The other reason I don’t find myself spending hours gazing outside is that my view isn’t that great. Now I understand that Tyson’s Corner is a Corner full of other office buildings, and the likelihood is pretty high that I’m going to look out at some doofus in another company who spends his break time starting right back at me. I could only be so lucky. No, I’m on the 2nd floor (of 9) in my building, which means I’m at least fortunate enough to not stare at the traffic or the parking lot. Whew. Instead, however, I have the roof of the building’s cafeteria in my sights.
Man, that is one sweet air handling unit I’ve got to look at. Awesome.
Yep, I’ve got an obstructed view. It’s like sitting on the inside seat of the Metro. You can look at the Monuments as you cross the bridge into DC, but you have a stranger’s head obstructing the view. And judging from the size of this air handling unit, I’m sitting next to a stranger with a head as big as mine.
But finally, there’s a change to the skyline.
Sitting atop the large metal curved roof, as of this morning, is a deflated silver helium balloon. (Granted, there’s no helium in it now – if there was, it wouldn’t be resting placidly on the roof.) I can’t make out the full greeting, but it appears to say “Congratulations, Man!” on it. Granted, all I can actually see is Congr- and Ma, so it could be a balloon celebrating Congruent Madmen. Which seems odd, I suppose, but be honest with yourself. Aren’t madmen that are incongruous even more terrifying?

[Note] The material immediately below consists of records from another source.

-- ==== Sys2Proof/Certificates/Slice0/Obligations.lean ====
section
/-! DEFINITION. The statements for the provers, each after a rule of the spec. -/

open Sys2Proof Sys2Proof.Machine

/-- 04_scalar.md R106 and R132 to R135: what each integer word writes; none of them traps. The word writes 64 bits
with zero above and the tag clear, and the S walker steps to the next word. 04_scalar.md R132, R135: CLZ counts the
zeros above the highest 1 bit, POPC the 1 bits, and WIDF extracts field n, 1 to 6, of the work identifier, its fields
packed from bit 63 downward, or 0 where the widths exceed 64 bits. -/
def Obligations.IntegerAndBitFieldResults : Prop :=
  (∀ (s : State) (d a b : GIdx),
    let x : Word64 := (s.me.rg a).word
    let y : Word64 := (s.me.rg b).word
    let put (v : Word64) : Host.Outcome State Fault Refusal :=
      .next (s.setMe (s.me.wg d { bits := v.setWidth 128, tag := false }).next)
    exec (.add d a b) s = put (x + y) ∧ exec (.sub d a b) s = put (x - y) ∧ exec (.mul d a b) s = put (x * y) ∧
    exec (.mulh d a b) s = put (BitVec.ofInt 64 (x.toInt * y.toInt / 2 ^ 64)) ∧
    exec (.div d a b) s = put (if y = 0#64 then BitVec.ofInt 64 (-1)
      else if x.toInt = -(2 ^ 63) ∧ y.toInt = -1 then BitVec.ofInt 64 (-(2 ^ 63)) else BitVec.ofInt 64 (x.toInt.tdiv y.toInt)) ∧
    exec (.rem d a b) s = put (if y = 0#64 then x
      else if x.toInt = -(2 ^ 63) ∧ y.toInt = -1 then 0#64
      else BitVec.ofInt 64 (x.toInt - y.toInt * x.toInt.tdiv y.toInt)) ∧
    exec (.and d a b) s = put (x &&& y) ∧ exec (.or d a b) s = put (x ||| y) ∧ exec (.xor d a b) s = put (x ^^^ y) ∧
    exec (.sll d a b) s = put (x <<< (y.toNat % 128)) ∧ exec (.srl d a b) s = put (x >>> (y.toNat % 128)) ∧
    exec (.sra d a b) s = put (x.sshiftRight (y.toNat % 128)) ∧
    exec (.slt d a b) s = put (if x.toInt < y.toInt then 1#64 else 0#64) ∧
    exec (.sltu d a b) s = put (if x.toNat < y.toNat then 1#64 else 0#64) ∧
    exec (.min d a b) s = put (BitVec.ofInt 64 (min x.toInt y.toInt)) ∧
    exec (.max d a b) s = put (BitVec.ofInt 64 (max x.toInt y.toInt)) ∧
    exec (.mov d a) s = .next (s.setMe (s.me.wg d { bits := (s.me.rg a).bits, tag := false }).next) ∧
    (∀ imm : BitVec 11,
      exec (.addi d a imm) s = put (x + imm.signExtend 64) ∧ exec (.andi d a imm) s = put (x &&& imm.signExtend 64) ∧
      exec (.ori d a imm) s = put (x ||| imm.signExtend 64) ∧ exec (.xori d a imm) s = put (x ^^^ imm.signExtend 64)) ∧
    (∀ sh : BitVec 7,
      exec (.slli d a sh) s = put (x <<< sh.toNat) ∧ exec (.srli d a sh) s = put (x >>> sh.toNat) ∧
      exec (.srai d a sh) s = put (x.sshiftRight sh.toNat)) ∧
    (∀ imm : BitVec 17,
      exec (.lih d imm) s = .next (s.setMe
        (s.me.wg d { bits := ((s.me.rg d).word <<< 17 ||| imm.setWidth 64).setWidth 128, tag := false }).next))) ∧
  (∀ (s : State) (d a : GIdx),
    let x : Word64 := (s.me.rg a).word
    let put (v : Nat) : Host.Outcome State Fault Refusal :=
      .next (s.setMe (s.me.wg d { bits := BitVec.ofNat 128 v, tag := false }).next)
    (∃ n, n ≤ 64 ∧ x.toNat < 2 ^ (64 - n) ∧ (n < 64 → 2 ^ (63 - n) ≤ x.toNat) ∧ exec (.clz d a) s = put n) ∧
    exec (.popc d a) s = put ((List.range 64).countP fun i => x.getLsbD i) ∧
    ∀ n : BitVec 3, n ≠ 0#3 → n ≠ 7#3 →
      let w (k : Nat) : Nat := s.me.ctl.widw.toNat / 2 ^ (7 * (k - 1)) % 128
      let above : Nat := ((List.range (n.toNat - 1)).map fun j => w (j + 1)).sum
      exec (.widf d a n) s = put (
        if 64 < ((List.range 6).map fun j => w (j + 1)).sum then 0
        else x.toNat / 2 ^ (64 - above - w n.toNat) % 2 ^ w n.toNat))

/-- The frame of the integer words (04_scalar.md R106, 02_encoding.md R52): at most gd, the place of the S walker and
nothing else; with gd = g0 no register at all. -/
def Obligations.IntegerFrame : Prop :=
  ∀ (s t : State) (i : Instr) (d : GIdx),
    (∃ (a b : GIdx) (imm : BitVec 11) (sh : BitVec 7) (k : BitVec 17) (n : BitVec 3),
      i ∈ [.add d a b, .sub d a b, .mul d a b, .mulh d a b, .div d a b, .rem d a b, .and d a b, .or d a b, .xor d a b,
        .sll d a b, .srl d a b, .sra d a b, .slt d a b, .sltu d a b, .min d a b, .max d a b, .clz d a, .popc d a, .mov d a,
        .addi d a imm, .andi d a imm, .ori d a imm, .xori d a imm, .slli d a sh, .srli d a sh, .srai d a sh, .lih d k,
        .widf d a n, .capMov d a, .capClr d a]) →
    exec i s = .next t →
    RegFrame [d] s t ∧ t.me.pc = s.me.pc + 4#64 ∧ (d = 0#6 → t.me.g = s.me.g)

/-- 04_scalar.md R137, R138, R139, R141, R142: what each capability word writes on the operands on which it does not
trap. A capability has PERM in bits [127:116], OTYPE in [115:100] and its address in [63:0] (R107). 04_scalar.md R140:
at the least exponent e of 0 to 48 at which the rounded range has at most 255 units of 2^e, inside the bounds of ga,
CAP.BND writes ga with that exponent and the mantissas of that range. -/
def Obligations.CapabilityResults : Prop :=
  (∀ (s : State) (d a b : GIdx),
    let c : GVal := s.me.rg a
    let k : GVal := s.me.rg b
    let put (v : GVal) : Host.Outcome State Fault Refusal := .next (s.setMe (s.me.wg d v).next)
    exec (.capMov d a) s = put c ∧
    exec (.capClr d a) s = put { bits := c.word.setWidth 128, tag := false } ∧
    (c.tag = true → c.bits.extractLsb' 100 16 = 0#16 →
      exec (.capPerm d a b) s =
        put { bits := (c.bits.extractLsb' 116 12 &&& k.bits.extractLsb' 0 12) ++ c.bits.extractLsb' 0 116, tag := true }) ∧
    (c.tag = false → exec (.capInc d a b) s = put { bits := (c.word + k.word).setWidth 128, tag := false }) ∧
    (c.tag = true → c.bits.extractLsb' 100 16 = 0#16 →
      let y : Word64 := c.word + k.word
      let base : Int := (capBounds c.bits).1
      exec (.capInc d a b) s =
        put { bits := c.bits.extractLsb' 64 64 ++ y
              tag := decide (y.toNat < 2 ^ 56 ∧ base ≤ y.toNat ∧ (y.toNat : Int) < base + 2 ^ (capExp c.bits + 8)) }) ∧
    (c.tag = true → k.tag = true → c.bits.extractLsb' 100 16 = 0#16 → k.bits.extractLsb' 100 16 = 0#16 →
      k.bits.getLsbD 126 = true → 0 < k.word.toNat → k.word.toNat ≤ 0xFFFF →
      (capBounds k.bits).1 ≤ k.word.toNat → (k.word.toNat : Int) < (capBounds k.bits).2 →
      exec (.capSeal d a b) s =
        put { bits := c.bits.extractLsb' 116 12 ++ k.bits.extractLsb' 0 16 ++ c.bits.extractLsb' 0 100, tag := true }) ∧
    ∀ sel : BitVec 3, sel.toNat ≤ 5 →
      exec (.capGet d a sel) s = put { bits := (BitVec.ofNat 64 (match sel.toNat with
        | 0 => c.word.toNat
        | 1 => if c.tag then (capBounds c.bits).1.toNat else 0
        | 2 => if c.tag then ((capBounds c.bits).2 - (capBounds c.bits).1).toNat else 0
        | 3 => if c.tag then (c.bits.extractLsb' 116 12).toNat else 0
        | 4 => if c.tag then 1 else 0
        | _ => if c.tag then (c.bits.extractLsb' 100 16).toNat else 0)).setWidth 128, tag := false }) ∧
  (∀ (s : State) (d a b : GIdx) (e : Nat),
    let c : GVal := s.me.rg a
    let x : Nat := c.word.toNat
    let l : Nat := (s.me.rg b).word.toNat
    let nb (e : Nat) : Nat := x / 2 ^ e * 2 ^ e
    let nt (e : Nat) : Nat := (x + l + 2 ^ e - 1) / 2 ^ e * 2 ^ e
    c.tag = true → c.bits.extractLsb' 100 16 = 0#16 → (capBounds c.bits).1 ≤ x → ((x + l : Nat) : Int) ≤ (capBounds c.bits).2 →
    e ≤ 48 → (nt e - nb e) / 2 ^ e ≤ 255 → (∀ f, f < e → 255 < (nt f - nb f) / 2 ^ f) →
    (capBounds c.bits).1 ≤ nb e → (nt e : Int) ≤ (capBounds c.bits).2 →
    exec (.capBnd d a b) s = .next (s.setMe (s.me.wg d
      { bits := c.bits.extractLsb' 100 28 ++ BitVec.ofNat 6 e ++ BitVec.ofNat 8 (nb e / 2 ^ e) ++
          BitVec.ofNat 8 ((nt e - nb e) / 2 ^ e) ++ c.bits.extractLsb' 0 78
        tag := true }).next))
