-- ==== Sys2Proof/Tests/Slice0.lean ====
section
/-! SUPPORT. The model's own tests. -/

set_option Elab.async false

namespace Sys2Proof.Tests

open Sys2Proof Sys2Proof.Machine

/-! Decoding. Each word is written from the fields of spec/opcode_table.json (S and Kettle words) or from the tables of
02_encoding.md R58 to R68 (V, M and D words), with operand values that fill their fields unevenly. The fields of a V word stand in the order pz, cap2, cap1, pred,
rnd, fmt, D, A, B; of an M word nb, cap2, cap1, sig, wait, D, A, B, (columns, rows, format), (enable, base, offset); of a D word
nb, cap2, cap1, sig, wait, destination, source. -/

/-- A word, its length in bits, and the instruction it stands for: the decoder reads it and the encoder writes it. -/
def wordOk (x : Nat × Nat × Instr) : Bool :=
  decide (decodeTableWord x.1 x.2.1 = some x.2.2) && decide (encode x.2.2 = some (x.1, x.2.1))

def wordsS0 : List (Nat × Nat × Instr) :=
  [(32, 0x02248A04, .add 5#6 9#6 17#6),
   (32, 0x0A248A04, .sub 5#6 9#6 17#6),
   (32, 0x12248A04, .mul 5#6 9#6 17#6),
   (32, 0x1A248A04, .mulh 5#6 9#6 17#6),
   (32, 0x22248A04, .div 5#6 9#6 17#6),
   (32, 0x2A248A04, .rem 5#6 9#6 17#6),
   (32, 0x32248A04, .and 5#6 9#6 17#6),
   (32, 0x3A248A04, .or 5#6 9#6 17#6),
   (32, 0x42248A04, .xor 5#6 9#6 17#6),
   (32, 0x4A248A04, .sll 5#6 9#6 17#6),
   (32, 0x52248A04, .srl 5#6 9#6 17#6),
   (32, 0x5A248A04, .sra 5#6 9#6 17#6),
   (32, 0x62248A04, .slt 5#6 9#6 17#6),
   (32, 0x6A248A04, .sltu 5#6 9#6 17#6),
   (32, 0x72248A04, .min 5#6 9#6 17#6),
   (32, 0x7A248A04, .max 5#6 9#6 17#6),
   (32, 0x80048A04, .clz 5#6 9#6),
   (32, 0x88048A04, .popc 5#6 9#6)]

theorem test_wordsS0_decode : wordsS0.all wordOk = true := by decide +kernel

def wordsS1 : List (Nat × Nat × Instr) :=
  [(32, 0x90048A04, .mov 5#6 9#6),
   (32, 0xB4648A08, .addi 5#6 9#6 0x5A3#11),
   (32, 0xB4648A0C, .andi 5#6 9#6 0x5A3#11),
   (32, 0xB4648A10, .ori 5#6 9#6 0x5A3#11),
   (32, 0xB4648A14, .xori 5#6 9#6 0x5A3#11),
   (32, 0x08A48A18, .slli 5#6 9#6 0x45#7),
   (32, 0x08A48A1C, .srli 5#6 9#6 0x45#7),
   (32, 0x08A48A20, .srai 5#6 9#6 0x45#7),
   (32, 0xD2E18A24, .lih 5#6 0x1A5C3#17),
   (32, 0x00648A28, .widf 5#6 9#6 0x3#3),
   (32, 0x02248A2C, .capBnd 5#6 9#6 17#6),
   (32, 0x0A248A2C, .capPerm 5#6 9#6 17#6),
   (32, 0x12248A2C, .capInc 5#6 9#6 17#6),
   (32, 0x1A248A2C, .capSeal 5#6 9#6 17#6),
   (32, 0x20048A2C, .capMov 5#6 9#6),
   (32, 0x28048A2C, .capClr 5#6 9#6),
   (32, 0x00A48A30, .capGet 5#6 9#6 0x5#3),
   (32, 0x98E89240, .beq 9#6 17#6 0x4C7#11)]

theorem test_wordsS1_decode : wordsS1.all wordOk = true := by decide +kernel

def wordsS2 : List (Nat × Nat × Instr) :=
  [(32, 0x98E89244, .bne 9#6 17#6 0x4C7#11),
   (32, 0x98E89248, .blt 9#6 17#6 0x4C7#11),
   (32, 0x98E8924C, .bge 9#6 17#6 0x4C7#11),
   (32, 0x98E89250, .bltu 9#6 17#6 0x4C7#11),
   (32, 0x98E89254, .bgeu 9#6 17#6 0x4C7#11),
   (32, 0xD2E18A58, .jal 5#6 0x1A5C3#17),
   (32, 0x98E48A5C, .jalr 5#6 9#6 0x4C7#11),
   (32, 0x23448060, .nest .m 9#6 0x6#5 0x2#3),
   (32, 0xD2E18064, .safept 0x1A5C3#17),
   (32, 0x00058068, .syncw 0xB#4),
   (32, 0x54A00A6C, .mfc 5#6 0x2A5#11),
   (32, 0x54A04270, .mtc 33#6 0x2A5#11),
   (32, 0x54A04274, .mset 33#6 0x2A5#11),
   (32, 0x54A04278, .mclr 33#6 0x2A5#11),
   (32, 0x98E48A80, .ldB 5#6 9#6 0x4C7#11),
   (32, 0x98E48A84, .ldH 5#6 9#6 0x4C7#11),
   (32, 0x98E48A88, .ldW 5#6 9#6 0x4C7#11),
   (32, 0x98E48A8C, .ldD 5#6 9#6 0x4C7#11)]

Question: Where did this balloon come from?
Answer: The sky, probably.
Thanks a lot, jerkpants of an inner monologue.
Of course, this isn’t the first time I’ve encountered a balloon from the heavens. When I was like 5, my family was visiting my grandparents in Pennsylvania. They lived in a wide-open subdivision, with each household having enough land that they all required riding lawnmowers to keep the grasslands at bay. Anyway, while everyone was inside near sunset, I continued to play outside. The game? Throw the ball up in the air and then catch it. So as my gaze was frequently skyward, I saw a hot-air balloon on the horizon. It started small, and increased in size. As it got so big that I could see the people in its basket, I ran inside to proclaim my fantastic discovery.
No one believes the bored kid with the tennis ball.
As I went back outside, I was just in time to see the balloon narrowly miss (ok, 20 feet) the roof of the house and land in the front yard of my grandparents house. Soon thereafter, the house emptied to join me in my revelry. In addition, several vehicles pulled up to pack up the balloon and celebrate the voyage with the airborne ones. A man emerged from the balloon basket with bottles of champagne and plastic drinkware.
And from that day forward, I’ve assumed that all champagne is distributed by God via hot-air balloons.